STUDY MATERIAL
-- ==== Sys2Proof/Laws/PerInstr.lean ====
section
/-! SUPPORT. The per-instruction family: the word of every instruction matches the row of the opcode map that the
instruction stands in (spec/30_encoding.md R54, R63). -/

namespace Sys2Proof.Laws

/-- The encoded word matches its row, and the row is one of the opcode map's. -/
def EncodeMatchesRow.Statement (i : Instr) : Prop := i.row.covers (encode i) = true ∧ i.row ∈ opcodeRows

theorem EncodeMatchesRow.hlt : EncodeMatchesRow.Statement .hlt := by
  unfold EncodeMatchesRow.Statement; decide

theorem EncodeMatchesRow.movImm (d : RegNum) (imm : Imm20) : EncodeMatchesRow.Statement (.movImm d imm) := by
  refine ⟨?_, by simp [Instr.row, opcodeRows]⟩
  simp only [Instr.row, OpRow.covers, encode, packA_mask]; decide

theorem EncodeMatchesRow.movReg (d m : RegNum) : EncodeMatchesRow.Statement (.movReg d m) := by
  refine ⟨?_, by simp [Instr.row, opcodeRows]⟩
  simp only [Instr.row, OpRow.covers, encode, packR2D_mask]; decide

theorem EncodeMatchesRow.addReg (d n m : RegNum) : EncodeMatchesRow.Statement (.addReg d n m) := by
  refine ⟨?_, by simp [Instr.row, opcodeRows]⟩
  simp only [Instr.row, OpRow.covers, encode, packR3_mask]; decide

theorem EncodeMatchesRow.addImm (d n : RegNum) (imm : Imm16) : EncodeMatchesRow.Statement (.addImm d n imm) := by
  refine ⟨?_, by simp [Instr.row, opcodeRows]⟩
  simp only [Instr.row, OpRow.covers, encode, packI_mask]; decide

theorem EncodeMatchesRow.subReg (d n m : RegNum) : EncodeMatchesRow.Statement (.subReg d n m) := by
  refine ⟨?_, by simp [Instr.row, opcodeRows]⟩
  simp only [Instr.row, OpRow.covers, encode, packR3_mask]; decide

theorem EncodeMatchesRow.subImm (d n : RegNum) (imm : Imm16) : EncodeMatchesRow.Statement (.subImm d n imm) := by
  refine ⟨?_, by simp [Instr.row, opcodeRows]⟩
  simp only [Instr.row, OpRow.covers, encode, packI_mask]; decide

theorem EncodeMatchesRow.cmpReg (n m : RegNum) : EncodeMatchesRow.Statement (.cmpReg n m) := by
  refine ⟨?_, by simp [Instr.row, opcodeRows]⟩
  simp only [Instr.row, OpRow.covers, encode, packR2N_mask]; decide

theorem EncodeMatchesRow.cmpImm (n : RegNum) (imm : Imm16) : EncodeMatchesRow.Statement (.cmpImm n imm) := by
  refine ⟨?_, by simp [Instr.row, opcodeRows]⟩
  simp only [Instr.row, OpRow.covers, encode, packIN_mask]; decide

theorem EncodeMatchesRow.ldrAbs (t : RegNum) (abs : Imm20) : EncodeMatchesRow.Statement (.ldrAbs t abs) := by
  refine ⟨?_, by simp [Instr.row, opcodeRows]⟩
  simp only [Instr.row, OpRow.covers, encode, packA_mask]; decide

theorem EncodeMatchesRow.ldrOff (t n : RegNum) (off : Imm16) : EncodeMatchesRow.Statement (.ldrOff t n off) := by
  refine ⟨?_, by simp [Instr.row, opcodeRows]⟩
  simp only [Instr.row, OpRow.covers, encode, packI_mask]; decide

theorem EncodeMatchesRow.strAbs (t : RegNum) (abs : Imm20) : EncodeMatchesRow.Statement (.strAbs t abs) := by
  refine ⟨?_, by simp [Instr.row, opcodeRows]⟩
  simp only [Instr.row, OpRow.covers, encode, packA_mask]; decide

theorem EncodeMatchesRow.strOff (t n : RegNum) (off : Imm16) : EncodeMatchesRow.Statement (.strOff t n off) := by
  refine ⟨?_, by simp [Instr.row, opcodeRows]⟩
  simp only [Instr.row, OpRow.covers, encode, packI_mask]; decide

theorem EncodeMatchesRow.beq (t : Imm20) : EncodeMatchesRow.Statement (.beq t) := by
  refine ⟨?_, by simp [Instr.row, opcodeRows]⟩
  simp only [Instr.row, OpRow.covers, encode, encodeBranch, packB_mask]; decide

theorem EncodeMatchesRow.bne (t : Imm20) : EncodeMatchesRow.Statement (.bne t) := by
  refine ⟨?_, by simp [Instr.row, opcodeRows]⟩
  simp only [Instr.row, OpRow.covers, encode, encodeBranch, packB_mask]; decide

theorem EncodeMatchesRow.bcs (t : Imm20) : EncodeMatchesRow.Statement (.bcs t) := by
  refine ⟨?_, by simp [Instr.row, opcodeRows]⟩
  simp only [Instr.row, OpRow.covers, encode, encodeBranch, packB_mask]; decide

theorem EncodeMatchesRow.bcc (t : Imm20) : EncodeMatchesRow.Statement (.bcc t) := by
  refine ⟨?_, by simp [Instr.row, opcodeRows]⟩
  simp only [Instr.row, OpRow.covers, encode, encodeBranch, packB_mask]; decide

theorem EncodeMatchesRow.bmi (t : Imm20) : EncodeMatchesRow.Statement (.bmi t) := by
  refine ⟨?_, by simp [Instr.row, opcodeRows]⟩
  simp only [Instr.row, OpRow.covers, encode, encodeBranch, packB_mask]; decide

theorem EncodeMatchesRow.bpl (t : Imm20) : EncodeMatchesRow.Statement (.bpl t) := by
  refine ⟨?_, by simp [Instr.row, opcodeRows]⟩
  simp only [Instr.row, OpRow.covers, encode, encodeBranch, packB_mask]; decide

theorem EncodeMatchesRow.bvs (t : Imm20) : EncodeMatchesRow.Statement (.bvs t) := by
  refine ⟨?_, by simp [Instr.row, opcodeRows]⟩
  simp only [Instr.row, OpRow.covers, encode, encodeBranch, packB_mask]; decide

theorem EncodeMatchesRow.bvc (t : Imm20) : EncodeMatchesRow.Statement (.bvc t) := by
  refine ⟨?_, by simp [Instr.row, opcodeRows]⟩
  simp only [Instr.row, OpRow.covers, encode, encodeBranch, packB_mask]; decide

theorem EncodeMatchesRow.bhi (t : Imm20) : EncodeMatchesRow.Statement (.bhi t) := by
  refine ⟨?_, by simp [Instr.row, opcodeRows]⟩
  simp only [Instr.row, OpRow.covers, encode, encodeBranch, packB_mask]; decide

theorem EncodeMatchesRow.bls (t : Imm20) : EncodeMatchesRow.Statement (.bls t) := by
  refine ⟨?_, by simp [Instr.row, opcodeRows]⟩
  simp only [Instr.row, OpRow.covers, encode, encodeBranch, packB_mask]; decide

theorem EncodeMatchesRow.bge (t : Imm20) : EncodeMatchesRow.Statement (.bge t) := by
  refine ⟨?_, by simp [Instr.row, opcodeRows]⟩
  simp only [Instr.row, OpRow.covers, encode, encodeBranch, packB_mask]; decide

theorem EncodeMatchesRow.blt (t : Imm20) : EncodeMatchesRow.Statement (.blt t) := by
  refine ⟨?_, by simp [Instr.row, opcodeRows]⟩
  simp only [Instr.row, OpRow.covers, encode, encodeBranch, packB_mask]; decide

theorem EncodeMatchesRow.bgt (t : Imm20) : EncodeMatchesRow.Statement (.bgt t) := by
  refine ⟨?_, by simp [Instr.row, opcodeRows]⟩
  simp only [Instr.row, OpRow.covers, encode, encodeBranch, packB_mask]; decide

theorem EncodeMatchesRow.ble (t : Imm20) : EncodeMatchesRow.Statement (.ble t) := by
  refine ⟨?_, by simp [Instr.row, opcodeRows]⟩
  simp only [Instr.row, OpRow.covers, encode, encodeBranch, packB_mask]; decide

theorem EncodeMatchesRow.b (t : Imm20) : EncodeMatchesRow.Statement (.b t) := by
  refine ⟨?_, by simp [Instr.row, opcodeRows]⟩
  simp only [Instr.row, OpRow.covers, encode, encodeBranch, packB_mask]; decide

end Sys2Proof.Laws
end

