-- ==== Sys2Proof/Tests/Slice0.lean ====
section
/-! SUPPORT. The model's own tests. Every expected result is the spec's: the rows of spec/95_test_vectors.md (named in the
comments by their ids), of R98's corner table and of R56's list. Then, for every statement that has hypotheses, a witness:
a concrete state and operands that meet them. -/

namespace Sys2Proof.Tests
open Sys2Proof.Machine Sys2Proof.Claims

/-! ## Well-formedness: each check refuses an ill-formed statement (R53, R61) -/

theorem test_wf_register : Stmt.wellFormed (.movImm 16 0) = false ∧ Stmt.wellFormed (.movImm 15 0) = true := by decide
theorem test_wf_registers_reg : Stmt.wellFormed (.movReg 16 0) = false ∧ Stmt.wellFormed (.movReg 0 16) = false := by decide
theorem test_wf_registers_alu :
    Stmt.wellFormed (.alu .add 16 0 0) = false ∧ Stmt.wellFormed (.alu .add 0 16 0) = false ∧
    Stmt.wellFormed (.alu .sub 0 0 16) = false ∧ Stmt.wellFormed (.alu .sub 15 15 15) = true := by decide
theorem test_wf_registers_cmp :
    Stmt.wellFormed (.cmpReg 16 0) = false ∧ Stmt.wellFormed (.cmpReg 0 16) = false ∧
    Stmt.wellFormed (.cmpImm 16 0) = false := by decide
theorem test_wf_registers_mem :
    Stmt.wellFormed (.memAbs .load 16 0) = false ∧ Stmt.wellFormed (.memOff .load 16 0 0) = false ∧
    Stmt.wellFormed (.memOff .store 0 16 0) = false := by decide
theorem test_wf_imm20 :
    Stmt.wellFormed (.movImm 0 1048576) = false ∧ Stmt.wellFormed (.movImm 0 (-1)) = false ∧
    Stmt.wellFormed (.movImm 0 1048575) = true := by decide
theorem test_wf_abs20 :
    Stmt.wellFormed (.memAbs .store 0 1048576) = false ∧ Stmt.wellFormed (.memAbs .load 0 (-4)) = false := by decide
theorem test_wf_imm16 :
    Stmt.wellFormed (.aluImm .add 0 0 65536) = false ∧ Stmt.wellFormed (.aluImm .sub 0 0 (-1)) = false ∧
    Stmt.wellFormed (.cmpImm 0 65536) = false ∧ Stmt.wellFormed (.cmpImm 0 65535) = true := by decide
theorem test_wf_aluImm_registers :
    Stmt.wellFormed (.aluImm .add 16 0 0) = false ∧ Stmt.wellFormed (.aluImm .add 0 16 0) = false := by decide
theorem test_wf_off16 :
    Stmt.wellFormed (.memOff .load 0 1 32768) = false ∧ Stmt.wellFormed (.memOff .load 0 1 (-32769)) = false ∧
    Stmt.wellFormed (.memOff .load 0 1 (-32768)) = true ∧ Stmt.wellFormed (.memOff .store 0 1 32767) = true := by decide
theorem test_wf_target :
    Stmt.wellFormed (.branch .al (.addr 1048576)) = false ∧ Stmt.wellFormed (.branch .al (.addr (-4))) = false ∧
    Stmt.wellFormed (.branch .al (.addr 1048575)) = true := by decide

/-! ## Invalid words: one for each case of R56's list (vectors I1 .. I19) -/

theorem test_invalid_unassigned :
    decode 0x00000000 = none ∧ decode 0xFFFFFFFF = none ∧ decode 0x02000000 = none ∧ decode 0x12000000 = none ∧
    decode 0x26000000 = none ∧ decode 0x34000000 = none ∧ decode 0x41000000 = none ∧ decode 0x0F000000 = none := by decide
theorem test_invalid_hlt : decode 0x01000001 = none ∧ decode 0x01100000 = none := by decide
theorem test_invalid_mov : decode 0x11010000 = none ∧ decode 0x11003001 = none ∧ decode 0x110FF000 = none := by decide
theorem test_invalid_alu : decode 0x20012001 = none ∧ decode 0x22012800 = none := by decide
theorem test_invalid_cmp : decode 0x24101000 = none ∧ decode 0x24001001 = none ∧ decode 0x25110007 = none := by decide
theorem test_invalid_branch : decode 0x40F10008 = none ∧ decode 0x40F00000 = none := by decide
theorem test_valid_word : validWord 0x1100F000 = true ∧ validWord 0x110FF000 = false := by decide

/-! ## Decoding: the words of vectors E1 .. E40, written out from R54 -/

theorem test_decode_hlt : decode 0x01000000 = some .hlt := by decide
theorem test_decode_mov :
    decode 0x10FFFFFF = some (.movImm 15 0xFFFFF) ∧ decode 0x11703000 = some (.movReg 7 3) := by decide
theorem test_decode_add :
    decode 0x20012000 = some (.addReg 0 1 2) ∧ decode 0x2112FFFF = some (.addImm 1 2 65535) ∧
    decode 0x21DD0004 = some (.addImm 13 13 4) := by decide
theorem test_decode_sub :
    decode 0x22012000 = some (.subReg 0 1 2) ∧ decode 0x23110001 = some (.subImm 1 1 1) := by decide
theorem test_decode_cmp :
    decode 0x240FE000 = some (.cmpReg 15 14) ∧ decode 0x25010007 = some (.cmpImm 1 7) := by decide
theorem test_decode_ldr :
    decode 0x30230010 = some (.ldrAbs 2 0x30010) ∧ decode 0x311DFFFC = some (.ldrOff 1 13 (-4)) := by decide
theorem test_decode_str :
    decode 0x32030000 = some (.strAbs 0 0x30000) ∧ decode 0x3356FFF8 = some (.strOff 5 6 (-8)) := by decide
theorem test_decode_branch_flag :
    decode 0x40010008 = some (.beq 0x10008) ∧ decode 0x40110008 = some (.bne 0x10008) ∧
    decode 0x40210008 = some (.bcs 0x10008) ∧ decode 0x40310008 = some (.bcc 0x10008) ∧
    decode 0x40410008 = some (.bmi 0x10008) ∧ decode 0x40510008 = some (.bpl 0x10008) ∧
    decode 0x40610008 = some (.bvs 0x10008) ∧ decode 0x40710008 = some (.bvc 0x10008) := by decide
theorem test_decode_branch_compare :
    decode 0x40810008 = some (.bhi 0x10008) ∧ decode 0x40910008 = some (.bls 0x10008) ∧
    decode 0x40A10008 = some (.bge 0x10008) ∧ decode 0x40B10008 = some (.blt 0x10008) ∧
    decode 0x40C10008 = some (.bgt 0x10008) ∧ decode 0x40D10008 = some (.ble 0x10008) ∧
    decode 0x40E10008 = some (.b 0x10008) := by decide
/-- The bytes of `MOV R0, #4` and `STR R0, [#0x30000]` as vector H9 gives them. -/
theorem test_bytes_of_words :
    encodeBytes (.movImm 0 4) = [0x04, 0x00, 0x00, 0x10] ∧ encodeBytes (.strAbs 0 0x30000) = [0x00, 0x00, 0x03, 0x32] ∧
    decodeBytes [0x04, 0x00, 0x00, 0x10, 0xAA] = some (.movImm 0 4, [0xAA]) ∧ decodeBytes [0x04, 0x00, 0x00] = none := by decide
theorem test_table_word :
    decodeTableWord 32 0x40B10018 = some (.blt 0x10018) ∧ decodeTableWord 32 0 = none := by decide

YOUR TASK
Provide the number of lines above that include the string "ldrAbs", with no other words.

RESPONSE AREA
2